-- ==== Sys2Proof/Machine/Dispatch.lean ====
section
/-! DEFINITION. One arm per command of spec/opcode_table.json, each one call of that command's meaning. -/

namespace Sys2Proof.Machine

open Sys2Proof

def exec (i : Instr) (s : State) : Host.Outcome State Fault Refusal :=
  match i with
  | .reset kind straps written => Sys2Proof.Machine.execReset kind straps written s
  | .announceTimerExpiry => Sys2Proof.Machine.execAnnounceTimerExpiry s
  | .visit p => Sys2Proof.Machine.execVisit p s
  | .measure p => Sys2Proof.Machine.execMeasure p s
  | .cut p => Sys2Proof.Machine.execCut p s
  | .hold p => Sys2Proof.Machine.execHold p s
  | .resume p => Sys2Proof.Machine.execResume p s
  | .feed p => Sys2Proof.Machine.execFeed p s
  | .withdraw p => Sys2Proof.Machine.execWithdraw p s
  | .release p => Sys2Proof.Machine.execRelease p s
  | .calibrate p => Sys2Proof.Machine.execCalibrate p s
  | .unlock p => Sys2Proof.Machine.execUnlock p s
  | .writeSettings p => Sys2Proof.Machine.execWriteSettings p s
  | .readSettings p => Sys2Proof.Machine.execReadSettings p s
  | .readStatus p => Sys2Proof.Machine.execReadStatus p s
  | .readResult p => Sys2Proof.Machine.execReadResult p s
  | .readPeers p => Sys2Proof.Machine.execReadPeers p s
  | .readPasses p => Sys2Proof.Machine.execReadPasses p s
  | .discardedFrame frame => Sys2Proof.Machine.execDiscardedFrame frame s
  | .frameGapTimeout received => Sys2Proof.Machine.execFrameGapTimeout received s
  | .settingsWriteDone misread => Sys2Proof.Machine.execSettingsWriteDone misread s
  | .calibrationWriteDone misread => Sys2Proof.Machine.execCalibrationWriteDone misread s
  | .unlockTimerExpiry => Sys2Proof.Machine.execUnlockTimerExpiry s
  | .watchdogExpiry => Sys2Proof.Machine.execWatchdogExpiry s
  | .rawInputChange input level => Sys2Proof.Machine.execRawInputChange input level s
  | .debounceExpiry input => Sys2Proof.Machine.execDebounceExpiry input s
  | .homeTimerExpiry => Sys2Proof.Machine.execHomeTimerExpiry s
  | .encoderPulse wheel probe => Sys2Proof.Machine.execEncoderPulse wheel probe s
  | .markLeadingEdge => Sys2Proof.Machine.execMarkLeadingEdge s
  | .markTrailingEdge probe => Sys2Proof.Machine.execMarkTrailingEdge s probe
  | .markTimerExpiry => Sys2Proof.Machine.execMarkTimerExpiry s
  | .driveTimerExpiry => Sys2Proof.Machine.execDriveTimerExpiry s
  | .tracerReading wheel lateral radial => Sys2Proof.Machine.execTracerReading wheel lateral radial s
  | .sweepEnd wheel => Sys2Proof.Machine.execSweepEnd wheel s
  | .sweepTimerExpiry => Sys2Proof.Machine.execSweepTimerExpiry s
  | .transmitStart => Sys2Proof.Machine.execTransmitStart s
  | .arbitrationLost bit => Sys2Proof.Machine.execArbitrationLost bit s
  | .ownFrameError => Sys2Proof.Machine.execOwnFrameError s
  | .listenOnlyEnd => Sys2Proof.Machine.execListenOnlyEnd s
  | .frameSent => Sys2Proof.Machine.execFrameSent s
  | .receiveError frame => Sys2Proof.Machine.execReceiveError frame s
  | .stateReceived frame => Sys2Proof.Machine.execStateReceived frame s
  | .ceilingReceived frame => Sys2Proof.Machine.execCeilingReceived frame s
  | .intentReceived frame => Sys2Proof.Machine.execIntentReceived frame s
  | .claimReceived frame => Sys2Proof.Machine.execClaimReceived frame s
  | .releaseReceived frame => Sys2Proof.Machine.execReleaseReceived frame s
  | .peerAgeExpiry station => Sys2Proof.Machine.execPeerAgeExpiry station s
  | .violationTimerExpiry => Sys2Proof.Machine.execViolationTimerExpiry s
  | .peerWaitTimerExpiry => Sys2Proof.Machine.execPeerWaitTimerExpiry s
  | .slideDone wheel => Sys2Proof.Machine.execSlideDone wheel s
  | .slideFault wheel => Sys2Proof.Machine.execSlideFault wheel s
  | .passTimerExpiry => Sys2Proof.Machine.execPassTimerExpiry s
  | .backoffExpiry => Sys2Proof.Machine.execBackoffExpiry s

end Sys2Proof.Machine
end

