/-- The profile section (R62, R66, R201; log entry 19): empty until written, then each wheel's verdict with its failing
test and its index or number, its points, its counters and the sweep time, then the failing wheel and the stray
readings. -/
def ProfileReads (o : Option (PTU × Nat × Nat)) : Prop :=
  let r := profileSection o
  (o = none → r = [0, 3, 0]) ∧ ∀ u taping flange, o = some (u, taping, flange) →
    (∀ w : Wheel, (u.wheel.get w).points.length = 120) →
    let test : TraceVerdict → Option Nat := fun
      | .none => none
      | .complete => none
      | .tapingPoint => some 0
      | .flangeZone _ => some 1
      | .tooManyAbsent _ => some 2
    let figure : TraceVerdict → Option Nat := fun
      | .flangeZone j => some j
      | .tooManyAbsent n => some n
      | _ => none
    let bits := fun (p : PtuWheel) => [(test p.verdict).isSome, (figure p.verdict).isSome, decide (p.verdict ≠ .none)]
    r.length = 2450 ∧
    Reads r
      [(0, 2, 2450), (2, 1, packMarks ([true] ++ bits u.wheel.l ++ bits u.wheel.r ++ [u.failing.isSome])),
       (2447, 1, if u.failing = some .r then 1 else 0), (2448, 2, u.stray)] ∧
    ∀ w : Wheel,
      let p := u.wheel.get w
      let at_ := match w with
        | .l => 3
        | .r => 1225
      let absent := p.points.countP fun q => decide (q.count = 0)
      Reads r
        [(at_, 1, match p.verdict with
          | .none => 0
          | .complete => 1
          | _ => 2), (at_ + 1, 1, (test p.verdict).getD 0), (at_ + 2, 1, (figure p.verdict).getD 0),
         (at_ + 3, 1, 120 - absent), (at_ + 4, 1, absent), (at_ + 1205, 2, p.received), (at_ + 1207, 2, p.outOfRange),
         (at_ + 1209, 2, p.liftoffs), (at_ + 1211, 1, p.reseats), (at_ + 1212, 2, p.outside), (at_ + 1214, 2, p.binned),
         (at_ + 1216, 2, p.saturated), (at_ + 1218, 2, if p.verdict = .none then 0 else p.sweepTime),
         (at_ + 1220, 1, taping), (at_ + 1221, 1, flange)] ∧
      ∀ (j : Nat) (q : Point), p.points[j]? = some q → Reads r
        [(at_ + 5 + 10 * j, 2, q.count), (at_ + 7 + 10 * j, 4, signedField q.value),
         (at_ + 11 + 10 * j, 4, signedField q.height)]

/-- The fit section (R83, R201; log entry 19): empty until written, then the inputs that had arrived, the results of
each variant and the points where its excesses stand, the chosen variant and its flange thickness, the fit ceilings, the
ceilings held or the condemning values, and the fit state by its place in R70. -/
def FitReads (o : Option FeResult) : Prop :=
  let r := fitSection o
  (o = none → r = [0, 3, 0]) ∧ ∀ x, o = some x →
    let n := x.fit.results.length
    Reads r
      ([(0, 2, 41 + 22 * n),
        (2, 1, packMarks [true, x.fit.diameter.isSome, x.fit.runout.isSome, x.fit.chosen.isSome, x.thickness.isSome,
          x.fit.ceiling.isSome, x.held.isSome]),
        (19, 1, packMarks ((List.range 4).map fun k => x.effective.contains k)), (20, 1, n),
        (21 + 22 * n, 1, x.fit.chosen.getD 0), (22 + 22 * n, 2, x.thickness.getD 0),
        (40 + 22 * n, 1, match x.fit.state with
          | .empty => 0
          | .collecting => 1
          | .fitted => 2
          | .condemning => 3)] ++
       pairAt 3 x.fit.diameter ++ pairAt 11 x.fit.runout ++ pairAt (24 + 22 * n) x.fit.ceiling ++
       pairAt (32 + 22 * n) x.held) ∧
    ∀ (i : Nat) (f : VariantFit), x.fit.results[i]? = some f → Reads r
      (pairAt (21 + 20 * i) (some f.excess) ++ pairAt (29 + 20 * i) (some f.depth) ++
        [(37 + 20 * i, 4, twos 32 f.axle), (21 + 20 * n + 2 * i, 1, f.at_.l), (22 + 20 * n + 2 * i, 1, f.at_.r)])

/-- The result record's sections of a measurement or a calibration, and their order (R35, R51, R66, R83, R136, R201). -/
def ResultReads (s : State) : Prop :=
  TimingReads s.result.rtu ∧ RunoutReads s.result.rcu ∧ ProfileReads s.result.ptu ∧ FitReads s.result.fe ∧
  resultRecord s = startSection s.result.start ++ timingSection s.result.rtu ++ runoutSection s.result.rcu ++
    profileSection s.result.ptu ++ fitSection s.result.fe ++ [0, 4, 0] ++ be1 s.ru.replanCount

/-- A peer entry's 38 bytes, by the table of R201. -/
def PeerRecordReads (car : Fin 16) (e : PeerEntry) : Prop :=
  let r := peerRecord car e
  let mine := ∃ p, e.st = some p ∧ p.car = car
  r.length = 38 ∧
  Reads r
    ([(0, 1, e.station.val), (1, 1, packMarks [e.st.isSome, e.ceiling.isSome, e.intent.isSome]),
      (9, 1, packMarks [(e.st.map (·.digestMatch)).getD false, e.mismatchReported, (e.st.map (·.slotHeld)).getD false,
        ceilingOutdated e, intentOutdated e]),
      (12, 1, (e.ceiling.map (·.seq)).getD 0), (13, 1, (e.ceiling.map (·.status.code)).getD 0),
      (22, 1, (e.intent.map (·.seq)).getD 0), (23, 1, (e.intent.map (·.basis)).getD 0),
      (32, 2, min 65535 (e.age / 1000)), (34, 1, match e.freshness with
        | .fresh => 1
        | .stale => 2
        | .restarted => 3)] ++
     pairAt 14 (e.ceiling.bind (·.value)) ++ pairAt 24 (e.intent.map (·.target))) ∧
  (e.st = none → Reads r
    [(2, 4, 0), (6, 1, 0), (7, 2, 0), (10, 1, 0), (11, 1, 0), (35, 1, 3), (36, 1, 0), (37, 1, 0)]) ∧
  (∀ p, e.st = some p → Reads r
    [(2, 1, p.car.val), (3, 1, p.bogie.val), (4, 1, stateCode p.status), (5, 1, p.passesDone), (6, 1, p.passesTotal),
     (7, 2, p.digest.toNat), (10, 1, p.annCeiling), (11, 1, p.annIntent), (35, 1, if p.car = car then 1 else 2)]) ∧
  (¬mine → Reads r [(36, 1, 0), (37, 1, 0)]) ∧
  (∀ p, e.st = some p → p.car = car →
    (peerClass p e = .notMember → Reads r [(36, 1, 1), (37, 1, 0)]) ∧
    (∀ why, peerClass p e = .pending why → Reads r [(36, 1, 2), (37, 1, match why with
      | .measuring => 1
      | .stale => 2
      | .restarted => 3
      | .digest => 4
      | .noCeiling => 5)]) ∧
    (peerClass p e = .member → Reads r [(36, 1, 3), (37, 1, 0)]))

/-- A pass record's 17 bytes, by the table of R201. -/
def PassRecordReads (p : Pass) : Prop :=
  (passRecord p).length = 17 ∧ Reads (passRecord p)
    ([(0, 1, p.number), (1, 1, if p.kind = .rough then 1 else 2), (2, 1, match p.state with
        | .queued => 1
        | .active => 2
        | .done => 3
        | .aborted => 4),
      (3, 1, match p.reason with
        | .none => 0
        | .slideFaultL => 1
        | .slideFaultR => 2
        | .passTimeout => 3
        | .unclamped => 4
        | .estop => 5
        | .silenced => 6),
      (4, 1, packMarks [decide (0 < p.depth.l), decide (0 < p.depth.r), p.slideDone.l, p.slideDone.r]),
      (5, 2, p.depth.l), (7, 2, p.depth.r)] ++ pairAt 9 (some p.expected))
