/-- READ_STATUS, READ_RESULT, READ_PEERS and READ_PASSES (R116, R157, R170, R183, R185): each returns its record; then
READ_STATUS, whose record follows the status word, high byte first, has all sixteen flags clear; READ_RESULT clears
the new-result mark, and latches OLD_RESULT where it was already clear; nothing else changes. What stands in the records
(R84, R100, R136, R157, R170, R179, R194, R201): their sections in order, each with its length and presence bits, and
the fields of each at their places, those of a measurement's four sections by R35, R51, R62, R66 and R83; a peer entry in
38 bytes and a pass in 17. The order of a section's presence bits and which fields share one, the widths that the rules
leave open, and the code of the fit state are log entry 19, the model's choice; a time of microseconds is shown in whole
milliseconds (log entry 37). -/
def Obligations.ReadRecords : Prop :=
  ∀ s : State,
    let cp := s.cp.afterCommand (conf s).watch
    let reads := fun (k : HostCmd) (d : List Byte) => { s with cp := cp, out := s.out.grewBy [] [.ok k d] }
    let w := s.cp.status.toNat
    (s.ss.hostWrite = none → exec (.readStatus []) s = .next { reads .readStatus
        (BitVec.ofNat 8 (w / 256) :: BitVec.ofNat 8 w :: statusRecord { s with cp := cp }) with
      cp := { cp with status := 0#16 } }) ∧
    (PortFree s → exec (.readPeers []) s = .next (reads .readPeers (peersData s))) ∧
    (PortFree s → exec (.readPasses []) s = .next (reads .readPasses (passesData s.pc))) ∧
    (PortFree s → s.cp.newResult = true → exec (.readResult []) s =
      .next { reads .readResult (resultRecord s) with cp := { cp with newResult := false } }) ∧
    (PortFree s → s.cp.newResult = false → exec (.readResult []) s =
      .next { reads .readResult (resultRecord s) with cp := { cp with status := latchWord s.cp.status .oldResult } }) ∧
    StatusReads s ∧ StartReads s.result.start ∧ ResultReads s ∧ PeersDataReads s ∧ PassesReads s.pc ∧
    (∀ e, PeerRecordReads s.ss.straps.car e) ∧ (∀ p, PassRecordReads p) ∧
    ∀ (presence : List Bool) (fields : List Byte), presence.length ≤ 32 → fields.length ≤ 60000 →
      ∃ n, section_ presence fields = be2 (2 + n + fields.length) ++ markBytes n presence ++ fields ∧ 1 ≤ n ∧
        8 * (n - 1) < max 1 presence.length ∧ presence.length ≤ 8 * n ∧
        field (section_ presence fields) 0 2 = (section_ presence fields).length
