-- ==== Sys2Proof/Laws/State.lean ====
section
/-! SUPPORT. One lemma per field per update of the state: an update of one block's record changes that record and
leaves every other field as it was. -/

namespace Sys2Proof.Machine

open Sys2Proof

/-! ### vc -/

@[simp] theorem State.onVC_pending (s : State) (f : VC → VC) : (s.onVC f).pending = s.pending := rfl
@[simp] theorem State.onVC_vc (s : State) (f : VC → VC) : (s.onVC f).vc = f s.vc := rfl
@[simp] theorem State.onVC_rtu (s : State) (f : VC → VC) : (s.onVC f).rtu = s.rtu := rfl
@[simp] theorem State.onVC_rcu (s : State) (f : VC → VC) : (s.onVC f).rcu = s.rcu := rfl
@[simp] theorem State.onVC_ptu (s : State) (f : VC → VC) : (s.onVC f).ptu = s.ptu := rfl
@[simp] theorem State.onVC_fe (s : State) (f : VC → VC) : (s.onVC f).fe = s.fe := rfl
@[simp] theorem State.onVC_lc (s : State) (f : VC → VC) : (s.onVC f).lc = s.lc := rfl
@[simp] theorem State.onVC_peers (s : State) (f : VC → VC) : (s.onVC f).peers = s.peers := rfl
@[simp] theorem State.onVC_ru (s : State) (f : VC → VC) : (s.onVC f).ru = s.ru := rfl
@[simp] theorem State.onVC_pc (s : State) (f : VC → VC) : (s.onVC f).pc = s.pc := rfl
@[simp] theorem State.onVC_scu (s : State) (f : VC → VC) : (s.onVC f).scu = s.scu := rfl
@[simp] theorem State.onVC_iiu (s : State) (f : VC → VC) : (s.onVC f).iiu = s.iiu := rfl
@[simp] theorem State.onVC_cp (s : State) (f : VC → VC) : (s.onVC f).cp = s.cp := rfl
@[simp] theorem State.onVC_ss (s : State) (f : VC → VC) : (s.onVC f).ss = s.ss := rfl
@[simp] theorem State.onVC_result (s : State) (f : VC → VC) : (s.onVC f).result = s.result := rfl
@[simp] theorem State.onVC_out (s : State) (f : VC → VC) : (s.onVC f).out = s.out := rfl

/-! ### rtu -/

@[simp] theorem State.onRTU_pending (s : State) (f : RTU → RTU) : (s.onRTU f).pending = s.pending := rfl
@[simp] theorem State.onRTU_vc (s : State) (f : RTU → RTU) : (s.onRTU f).vc = s.vc := rfl
@[simp] theorem State.onRTU_rtu (s : State) (f : RTU → RTU) : (s.onRTU f).rtu = f s.rtu := rfl
@[simp] theorem State.onRTU_rcu (s : State) (f : RTU → RTU) : (s.onRTU f).rcu = s.rcu := rfl
@[simp] theorem State.onRTU_ptu (s : State) (f : RTU → RTU) : (s.onRTU f).ptu = s.ptu := rfl
@[simp] theorem State.onRTU_fe (s : State) (f : RTU → RTU) : (s.onRTU f).fe = s.fe := rfl
@[simp] theorem State.onRTU_lc (s : State) (f : RTU → RTU) : (s.onRTU f).lc = s.lc := rfl
@[simp] theorem State.onRTU_peers (s : State) (f : RTU → RTU) : (s.onRTU f).peers = s.peers := rfl
@[simp] theorem State.onRTU_ru (s : State) (f : RTU → RTU) : (s.onRTU f).ru = s.ru := rfl
@[simp] theorem State.onRTU_pc (s : State) (f : RTU → RTU) : (s.onRTU f).pc = s.pc := rfl
@[simp] theorem State.onRTU_scu (s : State) (f : RTU → RTU) : (s.onRTU f).scu = s.scu := rfl
@[simp] theorem State.onRTU_iiu (s : State) (f : RTU → RTU) : (s.onRTU f).iiu = s.iiu := rfl
@[simp] theorem State.onRTU_cp (s : State) (f : RTU → RTU) : (s.onRTU f).cp = s.cp := rfl
@[simp] theorem State.onRTU_ss (s : State) (f : RTU → RTU) : (s.onRTU f).ss = s.ss := rfl
@[simp] theorem State.onRTU_result (s : State) (f : RTU → RTU) : (s.onRTU f).result = s.result := rfl
@[simp] theorem State.onRTU_out (s : State) (f : RTU → RTU) : (s.onRTU f).out = s.out := rfl

/-! ### rcu -/

@[simp] theorem State.onRCU_pending (s : State) (f : RCU → RCU) : (s.onRCU f).pending = s.pending := rfl
@[simp] theorem State.onRCU_vc (s : State) (f : RCU → RCU) : (s.onRCU f).vc = s.vc := rfl
@[simp] theorem State.onRCU_rtu (s : State) (f : RCU → RCU) : (s.onRCU f).rtu = s.rtu := rfl
@[simp] theorem State.onRCU_rcu (s : State) (f : RCU → RCU) : (s.onRCU f).rcu = f s.rcu := rfl
@[simp] theorem State.onRCU_ptu (s : State) (f : RCU → RCU) : (s.onRCU f).ptu = s.ptu := rfl
@[simp] theorem State.onRCU_fe (s : State) (f : RCU → RCU) : (s.onRCU f).fe = s.fe := rfl
@[simp] theorem State.onRCU_lc (s : State) (f : RCU → RCU) : (s.onRCU f).lc = s.lc := rfl
@[simp] theorem State.onRCU_peers (s : State) (f : RCU → RCU) : (s.onRCU f).peers = s.peers := rfl
@[simp] theorem State.onRCU_ru (s : State) (f : RCU → RCU) : (s.onRCU f).ru = s.ru := rfl
@[simp] theorem State.onRCU_pc (s : State) (f : RCU → RCU) : (s.onRCU f).pc = s.pc := rfl
@[simp] theorem State.onRCU_scu (s : State) (f : RCU → RCU) : (s.onRCU f).scu = s.scu := rfl
@[simp] theorem State.onRCU_iiu (s : State) (f : RCU → RCU) : (s.onRCU f).iiu = s.iiu := rfl
@[simp] theorem State.onRCU_cp (s : State) (f : RCU → RCU) : (s.onRCU f).cp = s.cp := rfl
@[simp] theorem State.onRCU_ss (s : State) (f : RCU → RCU) : (s.onRCU f).ss = s.ss := rfl
@[simp] theorem State.onRCU_result (s : State) (f : RCU → RCU) : (s.onRCU f).result = s.result := rfl
@[simp] theorem State.onRCU_out (s : State) (f : RCU → RCU) : (s.onRCU f).out = s.out := rfl

/-! ### ptu -/

@[simp] theorem State.onPTU_pending (s : State) (f : PTU → PTU) : (s.onPTU f).pending = s.pending := rfl
@[simp] theorem State.onPTU_vc (s : State) (f : PTU → PTU) : (s.onPTU f).vc = s.vc := rfl
@[simp] theorem State.onPTU_rtu (s : State) (f : PTU → PTU) : (s.onPTU f).rtu = s.rtu := rfl
@[simp] theorem State.onPTU_rcu (s : State) (f : PTU → PTU) : (s.onPTU f).rcu = s.rcu := rfl
@[simp] theorem State.onPTU_ptu (s : State) (f : PTU → PTU) : (s.onPTU f).ptu = f s.ptu := rfl
@[simp] theorem State.onPTU_fe (s : State) (f : PTU → PTU) : (s.onPTU f).fe = s.fe := rfl
@[simp] theorem State.onPTU_lc (s : State) (f : PTU → PTU) : (s.onPTU f).lc = s.lc := rfl
@[simp] theorem State.onPTU_peers (s : State) (f : PTU → PTU) : (s.onPTU f).peers = s.peers := rfl
@[simp] theorem State.onPTU_ru (s : State) (f : PTU → PTU) : (s.onPTU f).ru = s.ru := rfl
@[simp] theorem State.onPTU_pc (s : State) (f : PTU → PTU) : (s.onPTU f).pc = s.pc := rfl
@[simp] theorem State.onPTU_scu (s : State) (f : PTU → PTU) : (s.onPTU f).scu = s.scu := rfl
@[simp] theorem State.onPTU_iiu (s : State) (f : PTU → PTU) : (s.onPTU f).iiu = s.iiu := rfl
@[simp] theorem State.onPTU_cp (s : State) (f : PTU → PTU) : (s.onPTU f).cp = s.cp := rfl
@[simp] theorem State.onPTU_ss (s : State) (f : PTU → PTU) : (s.onPTU f).ss = s.ss := rfl
@[simp] theorem State.onPTU_result (s : State) (f : PTU → PTU) : (s.onPTU f).result = s.result := rfl
@[simp] theorem State.onPTU_out (s : State) (f : PTU → PTU) : (s.onPTU f).out = s.out := rfl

**How to complete this task**. Beginning at the first line of the data above, retype each line until you reach the line containing "Sys2Proof.Machine.execFrameGapTimeout received s", and include that one too. Add nothing else.

**Result of this exercise**.
-- ==== Sys2Proof/Machine/Dispatch.lean ====
section
/-! DEFINITION. One arm per command of spec/opcode_table.json, each one call of that command's meaning. -/

namespace Sys2Proof.Machine

open Sys2Proof

def exec (i : Instr) (s : State) : Host.Outcome State Fault Refusal :=
  match i with
  | .reset kind straps written => Sys2Proof.Machine.execReset kind straps written s
  | .announceTimerExpiry => Sys2Proof.Machine.execAnnounceTimerExpiry s
  | .visit p => Sys2Proof.Machine.execVisit p s
  | .measure p => Sys2Proof.Machine.execMeasure p s
  | .cut p => Sys2Proof.Machine.execCut p s
  | .hold p => Sys2Proof.Machine.execHold p s
  | .resume p => Sys2Proof.Machine.execResume p s
  | .feed p => Sys2Proof.Machine.execFeed p s
  | .withdraw p => Sys2Proof.Machine.execWithdraw p s
  | .release p => Sys2Proof.Machine.execRelease p s
  | .calibrate p => Sys2Proof.Machine.execCalibrate p s
  | .unlock p => Sys2Proof.Machine.execUnlock p s
  | .writeSettings p => Sys2Proof.Machine.execWriteSettings p s
  | .readSettings p => Sys2Proof.Machine.execReadSettings p s
  | .readStatus p => Sys2Proof.Machine.execReadStatus p s
  | .readResult p => Sys2Proof.Machine.execReadResult p s
  | .readPeers p => Sys2Proof.Machine.execReadPeers p s
  | .readPasses p => Sys2Proof.Machine.execReadPasses p s
  | .discardedFrame frame => Sys2Proof.Machine.execDiscardedFrame frame s
  | .frameGapTimeout received => Sys2Proof.Machine.execFrameGapTimeout received s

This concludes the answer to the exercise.